## Description of the task
Restate word for word the lines of the material below, from the line with "have frame := State.startJob_sansStart" to the line with "(congrArg Polder.step mine", both lines included, and no others.

## The records
/-- Settles O20: each S-core with code is started in its turn, and what follows keeps it: the clearing of flags writes flags alone,
and no half-die of the polder has lost contents any more. -/
theorem jobStartsAtSlotZero : Obligations.JobStartsAtSlotZero := by
  intro s p j hjob hphase hctx hst hm hrun hb hg
  refine ⟨_, execJobStart_of_admitted hjob hphase hctx hst hm hrun hb hg, ?_⟩
  have polder := State.startJob_polder (s.onPolder p fun x => { x with retrain := false }) p j
  have power := fun h hh => State.startJob_power (s.onPolder p fun x => { x with retrain := false }) p j (h := h) hh
  have started := fun cl i hcl hi hcode =>
    State.startJob_started (s.onPolder p fun x => { x with retrain := false }) p j (cl := cl) (i := i) hcl hi hcode
  have frame := State.startJob_sansStart (s.onPolder p fun x => { x with retrain := false }) p j
  rw [State.onPolder_polder, if_pos rfl] at polder power started
  generalize State.startJob (s.onPolder p fun x => { x with retrain := false }) p j = t at *
  have mine := (polder p).trans (if_pos rfl)
  refine ⟨(congrArg Polder.state mine :), (congrArg Polder.slot mine :), (congrArg Polder.cycle mine :), (congrArg Polder.holds mine :),
    (congrArg Polder.step mine :), (congrArg Polder.nextStep mine :), ?_, fun k hk => ?_, power, fun cl hcl i hi hcode => ?_,
    (congrArg State.hostMem frame :), (congrArg State.edge frame :), (congrArg State.dma frame :), (congrArg State.links frame :),
    (congrArg State.power frame :)⟩
  · have job : (t.polder p).job = (s.polder p).job.map fun j => { j with phase := .running, startAt := s.time.dev } :=
      (congrArg Polder.job mine :)
    rw [job, hjob]
    rfl
  · rw [polder, if_neg hk.symm, State.onPolder_polder, if_neg hk.symm]
  · obtain ⟨hpc, hended, h10, h11, h12⟩ := started cl i hcl hi hcode
    refine ⟨hpc, hended, h10, h11.trans (congrArg _ ?_), h12⟩
    omega
end

section
/-! PROOF. Tide marks and the saving of a context (R153, R340, R377). -/

namespace Sys2Proof.Machine

/-! ### Tide marks -/

/-- A polder as its tide mark leaves it (R153, R340, R377). -/
def Polder.marked (x : Polder) (slope : Nat) : Polder :=
  let st := x.nextStep.getD x.step
  let saving := x.state == .running && (match x.command with
    | some c => c.opc == 0x24 && !c.ready
    | none => false)
  { x with
    markDue := false, atMark := true, step := st, nextStep := none
    weir := if x.weirs then x.weirNext.map (weirClock (stepMHz st) slope) else none
    command := if saving then x.command.map fun c => { c with ready := true } else x.command
    holds := if saving then x.holds ++ [(.context, x.cycle)] else x.holds }

section
variable (s : State)

/-- The module without its rails and its polders. -/
def State.sansRails (s : State) : State := { s with polders := [], ledger := { s.ledger with rails := [] } }

theorem State.askRails_sansRails (rs : List Nat) (r : VoltReq) : (s.askRails rs r).sansRails = s.sansRails :=
  State.each_keeps (F := State.sansRails) (g := fun u n => u.onRail n fun x => x.ask r) (fun _ _ => rfl) rs s

theorem State.eq_of_sansRails {s t : State} (h : t.sansRails = s.sansRails) : t = { s with
    polders := t.polders, ledger := { s.ledger with rails := t.ledger.rails } } :=
  (congrArg (fun w : State => { w with polders := t.polders, ledger := { w.ledger with rails := t.ledger.rails } }) h :)

/-- The rails asked for a lower voltage where the step goes down (R397). -/
@[irreducible] def State.voltageLowered (s : State) (n : Nat) : State :=
  if (s.polder n).nextStep.getD (s.polder n).step < (s.polder n).step then s.askRails (s.polder n).halfDies { up := false } else s

theorem State.voltageLowered_sansRails (n : Nat) : (s.voltageLowered n).sansRails = s.sansRails := by
  rw [State.voltageLowered]
  exact State.ite_keeps (F := State.sansRails) (s.askRails_sansRails ..) rfl

theorem State.voltageLowered_polder (n k : Nat) : (s.voltageLowered n).polder k = s.polder k := by
  rw [State.voltageLowered]
  exact State.ite_keeps (F := fun u => u.polder k) (State.askRails_polder ..) rfl

theorem State.tidePolder_eq (n : Nat) :
    s.tidePolder n = (s.voltageLowered n).setPolder n ((s.polder n).marked s.thermal.slope) := by
  have thermal : (s.voltageLowered n).thermal = s.thermal := (congrArg State.thermal (s.voltageLowered_sansRails n) :)
  have polder := s.voltageLowered_polder n n
  unfold State.tidePolder State.onPolder
  dsimp only
  rw [← State.voltageLowered, polder, thermal]
  rfl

## Output of the exercise
  have frame := State.startJob_sansStart (s.onPolder p fun x => { x with retrain := false }) p j
  rw [State.onPolder_polder, if_pos rfl] at polder power started
  generalize State.startJob (s.onPolder p fun x => { x with retrain := false }) p j = t at *
  have mine := (polder p).trans (if_pos rfl)
  refine ⟨(congrArg Polder.state mine :), (congrArg Polder.slot mine :), (congrArg Polder.cycle mine :), (congrArg Polder.holds mine :),
    (congrArg Polder.step mine :), (congrArg Polder.nextStep mine :), ?_, fun k hk => ?_, power, fun cl hcl i hi hcode => ?_,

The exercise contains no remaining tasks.